URENIO Watch: Intelligent cities – smart cities – innovation ecosystems

A. Greenfield on smart cities vs. open-data

Posted by Margarita Angelidou at 1 December 2011 in Videos on Intelligent Cities

Adam Greenfield, director of the urban systems design practice ‘Urbanscale’, was present at the Smart Cities Expo, which took place in Barcelona from 29 November to 2 December 2011. In his interview, he refers to the importance of open-data for the creation of knowledgeable and creative citizens. In his own words,

“The Smart City is just a dead-end discourse; we don’t believe in ‘smart’ for that matter. We don’t believe that cities can be smart, or should be smart. We believe that people can be wise, and equipped and empowered with the proper tools. We believe that wise, empowered people make better decisions and better places. It’s that simple.”

He presents the urban environment as a ‘stack’ of different layers, such as economic, political, social, cultural, technological and infrastructural; these layers evolve at a different speed. Infrastructure, for instance, evolves at a very low speed, as it requires both a long time span to change, and increased resources, too. However, Technology evolves much faster than Infrastructure; thus, it would be naive to concentrate all forces on embedding rapidly evolving Technology in a deeper layer of the urban stack, such as Infrastructure.

Instead, solutions should be open and people-oriented, and not focused solely on managing urban systems and urban places. After all, people are the ones that give value and meaning to a place. Cities should open up their municipal data to the public, and this data should be qualitative, up-to-date and reliable. This is the only way, for people to be enlightened and empowered to make better decisions and better places.

Event: Smart City Expo

Source: Ideas for Change on vimeo


4 Responses to “A. Greenfield on smart cities vs. open-data”

  1. On this topic, Adam is both right and wrong. It isn’t just about the “smarts” in the cities, but he takes his argument too far. Anyone who has implemented technology in an industrial environment knows that there is an “action cycle” that has to occur to do anything useful that consists (in an oversimplified version) of:

    Sense – Decide – Act

    Any of those three elements can be performed by human or machine actors.
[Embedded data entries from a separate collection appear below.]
-- ==== Sys2Proof/Tests/Slice0.lean ====
section
/-! SUPPORT. Tests: expected values are from 95_test_vectors.md (V1 to V80, P1 to P5), 30_encoding.md and the
rules' own examples; then one witness per obligation that has hypotheses. -/

namespace Sys2Proof.Tests

open Sys2Proof Sys2Proof.Machine

-- One proof at a time: many kernel evaluations at once need more threads than the build has.
set_option Elab.async false

/-! ## Well-formedness: one ill-formed term for each check -/

theorem test_wf_refuses_wide_operands :
    Instr.wf (.acquire 65536) = false ∧ Instr.wf (.release 65536) = false ∧ Instr.wf (.drain 65536) = false
      ∧ Instr.wf (.submit 65536) = false ∧ Instr.wf (.poll 65536) = false ∧ Instr.wf (.poll 65535) = true := by decide

theorem test_wf_sample : Config.sample.wf = true := by decide

theorem test_wf_ring_sizes :
    Config.sizesOk { Config.sample with nRx := 1 } = false ∧ Config.sizesOk { Config.sample with nTx := 1 } = false
      ∧ Config.sizesOk { Config.sample with nRx := 65537 } = false
      ∧ Config.sizesOk { Config.sample with nTx := 65537 } = false := by decide

theorem test_wf_pool :
    Config.poolOk { Config.sample with poolSize := 0 } = false
      ∧ Config.poolOk { Config.sample with poolSize := 65537 } = false
      ∧ Config.poolOk { Config.sample with bufSize := 0 } = false
      ∧ Config.poolOk { Config.sample with bufSize := 65536 } = false
      ∧ Config.poolOk { Config.sample with xlate := [0] } = false := by decide

theorem test_wf_rings :
    Config.ringsOk { Config.sample with rxBase := 0x1008 } = false
      ∧ Config.ringsOk { Config.sample with txBase := 0x2004 } = false
      ∧ Config.ringsOk { Config.sample with rxBase := 0xFFFFFFFFFFFFFFD0 } = false
      ∧ Config.ringsOk { Config.sample with txBase := 0xFFFFFFFFFFFFFFD0 } = false
      ∧ Config.ringsOk { Config.sample with txBase := 0x1030 } = false := by decide

theorem test_wf_windows :
    Config.windowsOk { Config.sample with xlate := [0xFFFFFFFFFFFFF801] } = false
      ∧ Config.windowsOk { Config.sample with xlate := [0x1030] } = false
      ∧ Config.windowsOk { Config.sample with xlate := [0x1801] } = false
      ∧ Config.windowsOk { Config.sample with xlate := [0x80000000, 0x800007FF] } = false := by decide

theorem test_wf_causes_and_registers :
    Config.causesOk { Config.sample with isrErr := 0 } = false ∧ Config.causesOk { Config.sample with isrErr := 32 } = false
      ∧ Config.regsOk { Config.sample with regReset := 4 } = false
      ∧ Config.regsOk { Config.sample with regReset := 9 } = false
      ∧ Config.regsOk { Config.sample with resetBound := 0 } = false := by decide

/-! ## Decoding: each constructor's word, `op` in bits 31:24, `sel` in bit 23, `arg` in bits 15:0 (R90, R93) -/

theorem test_decode_bringup : decode 0b00000001_0_0000000_0000000000000000 = .ok .bringup := by decide
theorem test_decode_teardown : decode 0b00000010_0_0000000_0000000000000000 = .ok .teardown := by decide
theorem test_decode_acquire : decode 0b00010000_0_0000000_0000000000111100 = .ok (.acquire 60) := by decide
theorem test_decode_release : decode 0b00010011_0_0000000_0000000000000001 = .ok (.release 1) := by decide
theorem test_decode_isFull : decode 0b00100000_1_0000000_0000000000000000 = .ok (.isFull .tx) := by decide
theorem test_decode_isEmpty : decode 0b00100001_0_0000000_0000000000000000 = .ok (.isEmpty .rx) := by decide
theorem test_decode_refill : decode 0b00110000_0_0000000_0000000000000000 = .ok .refill := by decide
theorem test_decode_drain : decode 0b00110001_0_0000000_0000000000001010 = .ok (.drain 10) := by decide
theorem test_decode_submit : decode 0b00111000_0_0000000_0000000000000011 = .ok (.submit 3) := by decide
theorem test_decode_reclaim : decode 0b00111001_0_0000000_0000000000000000 = .ok .reclaim := by decide
theorem test_decode_irq : decode 0b01000000_0_0000000_0000000000000000 = .ok .irq := by decide
theorem test_decode_poll : decode 0b01000001_0_0000000_1000000000000010 = .ok (.poll 32770) := by decide

/-- V68 to V72, V78, V79. -/
theorem test_decode_illegal :
    decode 0x00000000 = .error (.unassignedOpcode 0) ∧ decode 0xFFFFFFFF = .error .reservedNotZero
      ∧ decode 0xFF000000 = .error (.unassignedOpcode 0xFF)
      ∧ decode 0x01000001 = .error .argNotZero ∧ decode 0x30800000 = .error .selNotZero
      ∧ decode 0x3101000A = .error .reservedNotZero ∧ decode 0x20800001 = .error .argNotZero
      ∧ decode 0x10800010 = .error .selNotZero := by decide

/-- R101's examples and their words in the vectors. -/
theorem test_assembler :
    (assemble "DRAIN" (.num 10)).map encode = some 0x3100000A ∧ (assemble "SUBMIT" (.num 3)).map encode = some 0x38000003
      ∧ (assemble "IS_FULL" (.ring .tx)).map encode = some 0x20800000
      ∧ (assemble "BRINGUP" .none).map encode = some 0x01000000 := by decide

/-! ## One command at a time -/

/-- The state after a step, or the state itself where the step stops. -/
def next (s : State) : State :=
  match step s with
  | .next t => t
  | .fault _ => s
  | .refused _ => s

/-- The word `w` on context `c`'s port, run to its end. -/
def on (c : Ctx) (w : Word) (s : State) : State := next { s.setLane c ⟨.idle, [w]⟩ with script := [.run c 500] }

/-- One move. -/
def move (m : Move) (s : State) : State := next { s with script := [m] }

/-- The whole completion of the only one in progress. -/
def completeRx (i : Nat) (len : Word) (err : Bool) (bytes : List Byte) (s : State) : State :=
  move (.device 0 100) (move (.rxComplete i len err bytes) s)

/-- The last response word. -/
def answer (s : State) : Option Word :=
  match s.hist.getLast? with
  | some (.resp _ w) => some w
  | _ => none

/-- Reset, every `map_ok` true, the first read of `RESET` acknowledged, `ISR` left 0. -/
def fresh : State := { State.reset with draws := ⟨List.replicate 12 true, [true], [0]⟩ }

/-- `S_UP` of 95_test_vectors. -/
def sUp : State := on .drv 0x01000000 fresh

/-- V1, V2: the lowest free handle, the length recorded. -/
theorem test_acquire :
    answer (on (.up 0) 0x1000003C fresh) = some 0 ∧ (on (.up 0) 0x1000003C fresh).buffer 0 = ⟨.up, 60, none⟩
      ∧ answer (on (.up 0) 0x10000800 (on (.up 0) 0x1000003C fresh)) = some 1 := by decide +kernel

/-- V3: `size > BUF_SIZE`. -/
theorem test_acquire_too_long :
    answer (on (.up 0) 0x10000801 fresh) = some 0x20000000 ∧ (on (.up 0) 0x10000801 fresh).pool = fresh.pool := by decide +kernel

/-- V5, V6: released once, refused the second time; `len` stays. -/
theorem test_release :
    answer (on (.up 1) 0x13000000 (on (.up 0) 0x1000003C fresh)) = some 0
      ∧ (on (.up 1) 0x13000000 (on (.up 0) 0x1000003C fresh)).buffer 0 = ⟨.free, 60, none⟩
      ∧ answer (on (.up 1) 0x13000000 fresh) = some 0xD0000000 := by decide +kernel

/-- V9, V8: an engine's buffer and a handle out of range. -/
theorem test_release_refused :
    answer (on (.up 0) 0x13000000 sUp) = some 0xD0000000 ∧ answer (on (.up 0) 0x1300FFFF fresh) = some 0xD0000000 := by
  decide +kernel

/-- V12, V13. -/
theorem test_isFull :
    answer (on .drv 0x20000000 fresh) = some 0 ∧ answer (on .irq 0x20000000 sUp) = some 1
      ∧ answer (on (.up 1) 0x20800000 sUp) = some 0 := by decide +kernel

/-- V11. -/
theorem test_isEmpty :
    answer (on .poll 0x21000000 fresh) = some 1 ∧ answer (on (.up 0) 0x21800000 fresh) = some 1
      ∧ answer (on .poll 0x21000000 sUp) = some 0 := by decide +kernel

/-- V60 and `S_UP`. -/
theorem test_bringup :
    answer sUp = some 3 ∧ sUp.life = .up ∧ sUp.rx.head = 3 ∧ sUp.rx.tail = 0
      ∧ sUp.rx.pend = [some (0, 0x80000000), some (1, 0x80000800), some (2, 0x80001000), none]
      ∧ sUp.descriptor .rx 2 = (0x90000000, 0x800, 0x80001000) ∧ sUp.descriptor .rx 3 = (0, 0, 0)
      ∧ sUp.descriptor .tx 3 = (0, 0, 0) := by decide +kernel

/-- V62: no acknowledge within `RESET_BOUND` reads. -/
theorem test_bringup_timeout :
    let t := on .drv 0x01000000 { fresh with draws := ⟨[], [false, false, false], []⟩ }
    answer t = some 0x50000000 ∧ t.life = .down ∧ t.desc = [] ∧ t.pool = fresh.pool := by decide +kernel

/-- V65. -/
theorem test_teardown :
    let t := on .drv 0x02000000 sUp
    answer t = some 3 ∧ t.life = .down ∧ t.rx.head = 0 ∧ (t.buffer 1).own = .free ∧ (t.buffer 1).map = none
      ∧ (t.descriptor .rx 2).1 = 0x90000000 := by decide +kernel

/-- P4 line 4. -/
theorem test_teardown_twice : answer (on .drv 0x02000000 (on .drv 0x02000000 sUp)) = some 0 := by decide +kernel

/-- S2: a full ring. -/
theorem test_refill_full : answer (on .poll 0x30000000 sUp) = some 0 ∧ (on .poll 0x30000000 sUp).rx = sUp.rx := by decide +kernel

/-- S3: the next REFILL arms slot 3 with handle 3, not with the delivered handle 0. -/
theorem test_refill_other_handle :
    let t := on .poll 0x30000000 (on .poll 0x3100000A (completeRx 0 1 false [0x11] sUp))
    answer t = some 1 ∧ t.pending .rx 3 = some (3, 0x80001800) ∧ t.rx.head = 0 ∧ (t.buffer 0).own = .up := by decide +kernel

/-- P1 line 6, with shorter frames: two deliveries in slot order. -/
theorem test_drain :
    let t := on .poll 0x3100000A (completeRx 1 1 false [0x22] (completeRx 0 2 false [0x11, 0x12] sUp))
    t.hist.drop 1 = [.deliver 0 [0x11, 0x12], .deliver 1 [0x22], .resp .poll 2] ∧ t.rx.tail = 2 ∧ t.rx.head = 3 := by
  decide +kernel

/-- R146: an errored descriptor is dropped and counted, its buffer freed. -/
theorem test_drain_error :
    let t := on .poll 0x3100000A (completeRx 0 1 true [0x11] sUp)
    t.hist.drop 1 = [.resp .poll 1] ∧ t.rxErr = 1 ∧ (t.buffer 0).own = .free ∧ (t.buffer 0).map = none := by decide +kernel

/-- R155's example, with the bytes it writes. -/
theorem test_submit :
    let t := on (.up 0) 0x38000003 (on (.up 0) 0x1000003C sUp)
    answer t = some 0 ∧ t.tx.head = 1 ∧ t.pending .tx 0 = some (3, 0x80001800)
      ∧ (List.range 16).map (fun k => t.descByte (0x2000 + k))
        = [0, 0, 0, 0xF0, 0x3C, 0, 0, 0, 0x00, 0x18, 0x00, 0x80, 0, 0, 0, 0]
      ∧ t.hist.getD (t.hist.length - 2) .wake = .kick := by decide +kernel

/-- R155: BUSY on a full ring, and the queue is stopped. -/
theorem test_submit_busy :
    let t := on (.up 0) 0x38000007 { sUp with tx := { sUp.tx with head := 3 } }
    answer t = some 0x10000000 ∧ t.txStopped = true ∧ t.txLock = none := by decide +kernel

/-- R156's example: one slot freed of a full ring, WAKE. -/
theorem test_reclaim :
    let full := on (.up 0) 0x38000005 (on (.up 0) 0x38000004 (on (.up 0) 0x38000003 (on (.up 0) 0x10000001
      (on (.up 0) 0x10000001 (on (.up 0) 0x10000001 sUp)))))
    let t := on .poll 0x39000000 (move (.device 0 100) (move (.txComplete 0 false) { full with txStopped := true }))
    answer t = some 1 ∧ (t.buffer 3).own = .free ∧ t.pending .tx 0 = none ∧ t.tx.tail = 1 ∧ t.txStopped = false
      ∧ t.hist.getD (t.hist.length - 2) .kick = .wake := by decide +kernel

/-- P5 line 11: RECLAIM on the wrong port. -/
theorem test_reclaim_wrong_port : answer (on (.up 0) 0x39000000 sUp) = some 0xF0000000 := by decide +kernel

/-- R170's example: `ISR = 3`. -/
theorem test_irq :
    let t := on .irq 0x40000000 (move (.raise 0x43) sUp)
    answer t = some 0 ∧ t.isrLatch = 3 ∧ t.pollSched = true ∧ t.isr = 0 := by decide +kernel

/-- R170's second example, and V55. -/
theorem test_irq_not_mine :
    answer (on .irq 0x40000000 sUp) = some 0x40000000 ∧ answer (on .irq 0x40000000 fresh) = some 0xE0000000 := by decide +kernel

/-- V56. -/
theorem test_poll :
    let t := on .poll 0x41000004 { sUp with pollSched := true }
    answer t = some 0 ∧ t.pollSched = false ∧ t.pollRunning = false := by decide +kernel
Adam claims that it’s all about empowering the human. While that’s a virtuous goal, there’s a reason we’ve leveraged automation in so many different uses over the past century.

    There are many things that machines can do in terms of speed, environmental conditions, availability at all hours, and so on that have both unburdened people of the mundane and the dangerous, while at the same time extending our capabilities to operate at speeds and in situations that a human simply could not.

    It is also essential to make the data exhaust from those activities as well as human activities accessible to people (and systems) from which new insights can be drawn. This is the open data part of the argument, one which we wholeheartedly support.

    The bottom line is that Adam’s clear passion for human empowerment (and one that I also share) need not be mutually exclusive from the implementation of automation and “smart” technology.

    The optimal answer is “all of the above”, not “one of the above”

  2. [...] A. Greenfield on smart cities vs. open-data – URENIO Watch. [...]

  3. AG says:

    Rick, it’s not so much that I disagree with the idea that automation can be usefully applied to your “SDA” loop (itself, as I’m sure you know, a simplification of Boyd’s OODA cycle). It’s that I’m close enough to technology, and have been for long enough, to be rather skeptical about the time savings and other benefits of doing so when a full and proper accounting is applied.

    I, personally, spend at least as much time managing, negotiating and otherwise wrangling the automated systems that I’ve authorized to operate on my behalf as I would have spent on just e.g. paying the damn phone bill manually. And I like to think of myself as reasonably comfortable and conversant with the tropes of information technology — imagine what it’s like for the less confident and less empowered.

    Also, please do bear in mind the context in which I made these comments: a technotriumphalist industry faire, and a fairly dreadful one at that. For better or worse, I often find myself in a position where the best role I can play is “useful corrective,” and so it was here. Very fortunately, I was able to do so alongside a wise and insightful New York contingent that included Jake Barton, Laura Forlano, Anthony Townsend, Kazys Varnelis and Sarah Williams. For my money, what this small knot of people had to offer outweighed the entire rest of the event in terms of importance, resonance and relevance.

  4. Appreciate the response, Adam. Really would enjoy chatting sometime about what you’re up to (and we’re up to). Probably some interesting things we can do to help each other.